Didn't you watch the re-imagined Battlestar Galactica? Where the universal FRACK! was a less than subtle substitute for our favourite f-bomb, to get it on puritanical U.S. airwaves.

Nury

Interesting, thanks, Jason.

But I think "frack" is too obviously a substitute for the word it replaces. I prefer cow and follicle, which are more subtle.

I think subtle ones are more likely to survive. Consider "what the dickens" which is a substitute for "what the devil".

Also "follicle" has a bit of length to it, which makes it more satisfying than normal swear words.

sej (aka Jason - aarrgghh there's two of us!!)

"Horse/Cow Manure" or "son of a cactus" are a couple of my favorites.

Mira

I used to wonder why movies in English would come with English subtitles. Perhaps the subtitles were added for deaf viewers, or for those who had difficulty understanding spoken English in a particular dialect. However, one thing I learnt from those movies was that when someone cursed, the subtitle wouldn't contain the exact curse word. For example, "sh*t" would be written as "crap", "f***" would be as diverse as "darn" and so on. The words lose value getting censored. We cursers know deep down that there are no subsitutes good enough for those words. They're just too d**m good!

Dancer

I once watched a Chinese movie littered with swear words with a Chinese friend. Not speaking Chinese myself, I relied on the English subtitles. It turns out I was more confused than be repulsed. The subtitles of the any swearing becomes: ABCDABCDABCD...

Vaibhav

I should bring attention to a certain Captain whose a friend of a Belgian reporter in a popular comic book.
The swear words used are hilarious
Vegetarian, Ectoplasm, Bashi Bazouks, Bucaneer, Scally Wag, Blistering Barnacles, Aborigine, Anthracite, Kleptomaniac, etc.
To name but a few.

Angela

Blistering barnacles! I believe I do know this Captain and his teen-age reporter friend. The Captain is very fond of whisky. There is a website containing his expletives:

http://www.tintinologist.org/guides/lists/curses.html

Dan Kubiske

At first I couldn't believe what I was hearing on Firefly but then I realized I was translating the Chinese automatically. Bizarre.
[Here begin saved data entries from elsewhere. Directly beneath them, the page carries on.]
/-- `ldb` over a list of words: the merged bytes in them, every other byte as before, and nothing else changed. -/
theorem runInputs_ldbWords {js : List Nat} (hjs : ∀ j ∈ js, j < 64) {s : State} (hi : s.idle)
    (hwf : s.wmem.wf = true) (m : Memory) (a : Nat) (bs : List Byte) :
    ∃ m' r, runInputs s (js.flatMap (ldbWord m a bs)) = .next { s with wmem := m', inputs := [], response := r } ∧
      ∀ x, m'.read x = if x / 4 ∈ js then mergedByte m a bs x else s.wmem.read x := by
  induction js generalizing s with
  | nil => exact ⟨s.wmem, s.response, rfl, fun x => by simp⟩
  | cons j js ih =>
    obtain ⟨hj, hjs⟩ := List.forall_mem_cons.1 hjs
    obtain ⟨m', r, hrun, hread⟩ := ih hjs (s := s.withWord j (mergedWord m a bs j)) hi (wf_withWord hwf hj _)
    refine ⟨m', r, (runInputs_ldbWord hi hj m a bs _).trans hrun, fun x => ?_⟩
    rw [hread, read_withWord_mergedWord hwf hj]
    by_cases hx : x / 4 ∈ js <;> by_cases hxj : x / 4 = j <;> simp [hx, hxj]

/-- Settles O58: the touched words get the merged bytes, which are WMEM's own outside the string. -/
theorem ldbStoresExactlyItsBytes : Obligations.LdbStoresExactlyItsBytes := by
  intro s a bs hi hwf hin
  obtain ⟨m', r, hrun, hread⟩ :=
    runInputs_ldbWords (fun j hj => lt_of_mem_touchedWords hin hj) hi hwf s.wmem a bs
  refine ⟨_, hrun, rfl, fun x => (hread x).trans ?_⟩
  change (if x / 4 ∈ touchedWords a bs.length then mergedByte s.wmem a bs x else s.wmem.read x) =
    mergedByte s.wmem a bs x
  split
  · rfl
  · next hx => exact (if_neg fun h => hx (div_mem_touchedWords h.1 h.2)).symm

/-! ### `rdb` -/

theorem Memory.bytes_append (m : Memory) (a k l : Nat) : m.bytes a (k + l) = m.bytes a k ++ m.bytes (a + k) l := by
  refine List.ext_getElem (by simp) fun i h h' => ?_
  rw [List.getElem_append]
  split
  · simp [Memory.bytes]
  · next hge =>
    simp only [Memory.bytes_length, Memory.bytes_getElem] at hge ⊢
    congr 1
    omega

/-- The bytes of consecutive WMEM words. -/
theorem flatMap_laneBytes_wmemLanes (m : Memory) (q c : Nat) :
    ((List.range' q c).map (wmemLanes m)).flatMap laneBytes = m.bytes (4 * q) (4 * c) := by
  induction c generalizing q with
  | zero => rfl
  | succ c ih =>
    rw [List.range'_succ, List.map_cons, List.flatMap_cons, ih, laneBytes_wmemLanes, Nat.mul_succ 4 q,
      Nat.mul_succ 4 c, Nat.add_comm (4 * c) 4, Memory.bytes_append]

/-- Of the touched words `rdb` keeps the bytes of its range (R106). -/
theorem rdbBytes_wmemLanes (m : Memory) (a n : Nat) :
    rdbBytes a n ((touchedWords a n).map (wmemLanes m)) = m.bytes a n := by
  obtain rfl | hn := Nat.eq_zero_or_pos n
  · simp [rdbBytes]
  · have hwords : touchedWords a n = List.range' (a / 4) ((a + n - 1) / 4 + 1 - a / 4) := if_neg hn.ne'
    rw [rdbBytes, hwords, flatMap_laneBytes_wmemLanes, Memory.take_drop_bytes m (by omega), Nat.div_add_mod]
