-- ==== Sys2Proof/Machine/Reference.lean ====
section
/-! DEFINITION. The reference functions of the spec: `compress` (R111, R112), `decompress` (R131), and the result of a
message for every operation (R11, R162). The step rules do not use them; claims compare the two. -/

namespace Sys2Proof.Machine

/-- The runs of a byte list, left to right: value and length of each maximal run (R111). -/
def runs (l : List Byte) : List (Byte × Nat) :=
  match l with
  | [] => []
  | b :: rest =>
    match runs rest with
    | [] => [(b, 1)]
    | (v, n) :: more => if b = v then (v, n + 1) :: more else (b, 1) :: (v, n) :: more

/-- The frames of one run of length `n ≥ 1` (R112): `q` full frames and the remainder, in closed form. -/
def frames (v : Byte) (n : Nat) : List Byte :=
  (List.replicate ((n - 1) / 255) [v, 255]).flatten ++ [v, BitVec.ofNat 8 (n - 255 * ((n - 1) / 255))]

/-- `compress` (R111). -/
def compress (l : List Byte) : List Byte :=
  (runs l).flatMap fun r => frames r.1 r.2

/-- The expansion of the complete frames of a byte list, in order; a dangling last byte adds nothing (R131, R143). -/
def expandFrames (l : List Byte) : List Byte :=
  match l with
  | v :: n :: rest => List.replicate n.toNat v ++ expandFrames rest
  | _ => []

/-- The result of a message (R11): `Ok` with the output bytes, or `Err` with a status and an offset. -/
inductive Result where
  | ok (bytes : List Byte)
  | err (kind : Byte) (off : Nat)
deriving DecidableEq, Repr

/-- `decompress` (R131). -/
def decompress (l : List Byte) : Result :=
  if l.length % 2 = 0 then .ok (expandFrames l) else .err statusMalformed (l.length - 1)

/-- A substitution applied to the bytes of an `Ok` result; an error passes unchanged (R154, R161). -/
def Result.mapBytes (r : Result) (f : Byte → Byte) : Result :=
  match r with
  | .ok l => .ok (l.map f)
  | .err kind off => .err kind off

/-- `F(OP, K, l)` (R162): the result of the message `l` under an operation. -/
def messageResult (op : BitVec 3) (k : Fin 26) (l : List Byte) : Result :=
  match op.toNat with
  | 0 => .ok (l.map (subEnc k))
  | 1 => .ok (l.map (subDec k))
  | 2 => .ok (compress l)
  | 3 => decompress l
  | 4 => .ok (compress (l.map (subEnc k)))
  | 5 => (decompress l).mapBytes (subDec k)
  | _ => .err statusIllegalOp 0

/-- The status of a message of `n` bytes on a decoder path: an odd length is a malformed stream (R138, R139). -/
def streamStatus (n : Nat) : Byte :=
  if n % 2 = 0 then statusOk else statusMalformed

/-- The bytes the unit emits for a message, void ones included (R94, R95, R124, R143, R145, R153, R154, R160). -/
def emittedBytes (op : BitVec 3) (k : Fin 26) (l : List Byte) : List Byte :=
  match op.toNat with
  | 0 => l.map (subEnc k)
  | 1 => l.map (subDec k)
  | 2 => compress l
  | 3 => expandFrames l
  | 4 => compress (l.map (subEnc k))
  | 5 => (expandFrames l).map (subDec k)
  | _ => []

/-- The status of the output `END` of a message (R75, R180). -/
def emittedStatus (op : BitVec 3) (l : List Byte) : Byte :=
  match op.toNat with
  | 3 | 5 => streamStatus l.length
  | 6 | 7 => statusIllegalOp
  | _ => statusOk

/-- All the symbols the unit emits for a message: its bytes, then the `END` with its status. -/
def emittedSyms (op : BitVec 3) (k : Fin 26) (l : List Byte) : List Sym :=
  (emittedBytes op k l).map .data ++ [.eom (emittedStatus op l)]

/-- The symbols of a message on `in` (R11, R86 `MSG`): its bytes, then an `END`. -/
def messageSyms (l : List Byte) : List Sym :=
  l.map .data ++ [.eom 0x00]

/-- How the host reads a message's result from the symbols it received for it and `ERR_OFFSET` at the `END` (R11): the
bytes if the status is `0x00`, else the status and the offset; `none` if the symbols are no bytes followed by one `END`. -/
def readResult (received : List Sym) (off : Word) : Option Result :=
  match received with
  | [] => none
  | .eom st :: rest =>
    if rest = [] then some (if st = statusOk then .ok [] else .err st off) else none
  | .data b :: rest =>
    match readResult rest off with
    | none => none
    | some (.ok l) => some (.ok (b :: l))
    | some (.err kind o) => some (.err kind o)

end Sys2Proof.Machine
end

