/-! ### The step -/

/-- R12, R85: when it is the host's turn and a port word is the next action of its script, the step is `exec` of the
decoded instruction. The second form of the turn is the model's default order (log 2). -/
def Obligations.StepRunsHostWord : Prop :=
  ∀ (s : State) (w : HostWord) (rest : List HostAction),
    s.host.script = .word w :: rest →
    (s.host.sched.head? = some .host ∨ s.host.sched = [] ∧ s.portEnabled = false ∧ s.unitEnabled = false) →
    step s = exec (decodeHostWord w)
      { s with host := { s.host with script := rest, sched := s.host.sched.tail } }

/-- R72, R150: when it is the unit's turn, the step is `exec` of the operation that `CTRL[2:0]` holds. The second form of
the turn is the model's default order (log 2). -/
def Obligations.StepRunsSelectedOperation : Prop :=
  ∀ s : State,
    (s.host.sched.head? = some .unit ∨
      s.host.sched = [] ∧ s.portEnabled = false ∧ (s.unitEnabled = true ∨ s.host.script = [])) →
    step s = exec (decodeOp s.op) { s with host := { s.host with sched := s.host.sched.tail } }

/-- R65, R173, R193: the turns that run no instruction: the consumer sets `out_ready`; the host has no action left; the
port has no access it may perform; and with no turn given and nothing to do, nothing happens. That a script's action sets
the level of `out_ready` is the model's choice (log 17: the spec has no notation for it), and so are the turns (log 2). -/
def Obligations.StepOfOtherTurns : Prop :=
  ∀ s : State,
    (∀ (b : Bool) (rest : List HostAction), s.host.sched.head? = some .host → s.host.script = .ready b :: rest →
      step s = .next
        { s with host := { s.host with script := rest, outReady := b, sched := s.host.sched.tail } }) ∧
    (s.host.sched.head? = some .host → s.host.script = [] →
      step s = .next { s with host := { s.host with sched := s.host.sched.tail } }) ∧
    (s.host.sched.head? = some .port →
      s.host.cfgPend = [] ∨ (∃ a v rest, s.host.cfgPend = .write a v :: rest ∧ s.busy = true) →
      step s = .next { s with host := { s.host with sched := s.host.sched.tail } }) ∧
    (s.host.sched = [] → s.host.script = [] → s.host.cfgPend = [] → s.unitEnabled = false → step s = .next s)

/-- A table word placed where the machine fetches is the instruction the very next step runs, on the state it was placed in,
with `OP` set where the word is an operation. The spec has no fetch (R43): how a word is placed is the model's choice (log
10), and so is which format a table word's bits name (log 8); the formats are those of R72 and R84. -/
def Obligations.PlacedWordRunsNext : Prop :=
  ∀ (s : State) (nbits w : Nat) (i : Instr), decodeTableWord nbits w = some i →
    ∃ t : State, step (s.withFetchWord nbits w) = exec i t ∧ (t = s ∨ ∃ b, i = decodeOp b ∧ t = { s with op := b })

/-- R184: the hardware has no state from which it cannot continue. -/
def Obligations.StepAlwaysAnswersNext : Prop :=
  ∀ s : State, ∃ t : State, step s = .next t

/-! ### Reset -/

/-- R201, R202: the reset event sets every one of the 21 fields to its reset value, whatever the state was; no transfer and
no access happens in it, and symbols offered stay offered. That an access offered stays offered too, and that `W` is no
field of the reset, is the model's inference (log 15, log 1). -/
def Obligations.ResetEventClearsEveryField : Prop :=
  ∀ s : State, s.ResetIsNext →
    step s = .next
      { width := s.width, op := 0, shift := 0, busy := false, done := false, lastStatus := 0x00, errOffset := 0, inOff := 0,
        enc := { haveRun := false, cur := 0x00, cnt := 0, fsN := 0, fsV := 0x00, fsC := 0, endP := false, endSt := 0x00 },
        dec := { ph := false, fv := 0x00, rxV := 0x00, rem := 0, endP := false, endSt := 0x00 },
        host := { s.host with script := s.host.script.tail, sched := s.host.sched.tail } }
And let us not forget some goodies from the TV series MASH: Road Apples and Horse Hockey for what a horse leaves along a parade route.

TS

Pants! I'll have to come out of the closet and declare that I am a nerd!

Larry Niven is my all time favourite science fiction author. Other than Tanj, which is used widely in the nerd Sci-Fi community, he also often use the words "bleep" and "censor" in place of curse words.
He doesn't use these curse replacements because he's a softie that flinches when he hear bad words, it's his take on how language constantly change to get around taboos that prevent us from venting our frustrations.
If someone want read something by Larry Niven, then his novel Ringworld or his short story collection Neutron Star are both a good place to start. Most of his stories takes place in a universe called Known Space, all books and stories can be read stand-alone but are all part of a larger picture.


@Jason: The word used in Battlestar Galactica is actually "frag" and it was also used in the original series back in the late 70's (yes I'm that old). Admittedly they use the word as a TV censor rule friendly substitute for THAT word, but it wasn't invented by the writers of the show, the word has its roots in US military slang from the Vietnam war where it meant: "to kill an unpopular person on your own side".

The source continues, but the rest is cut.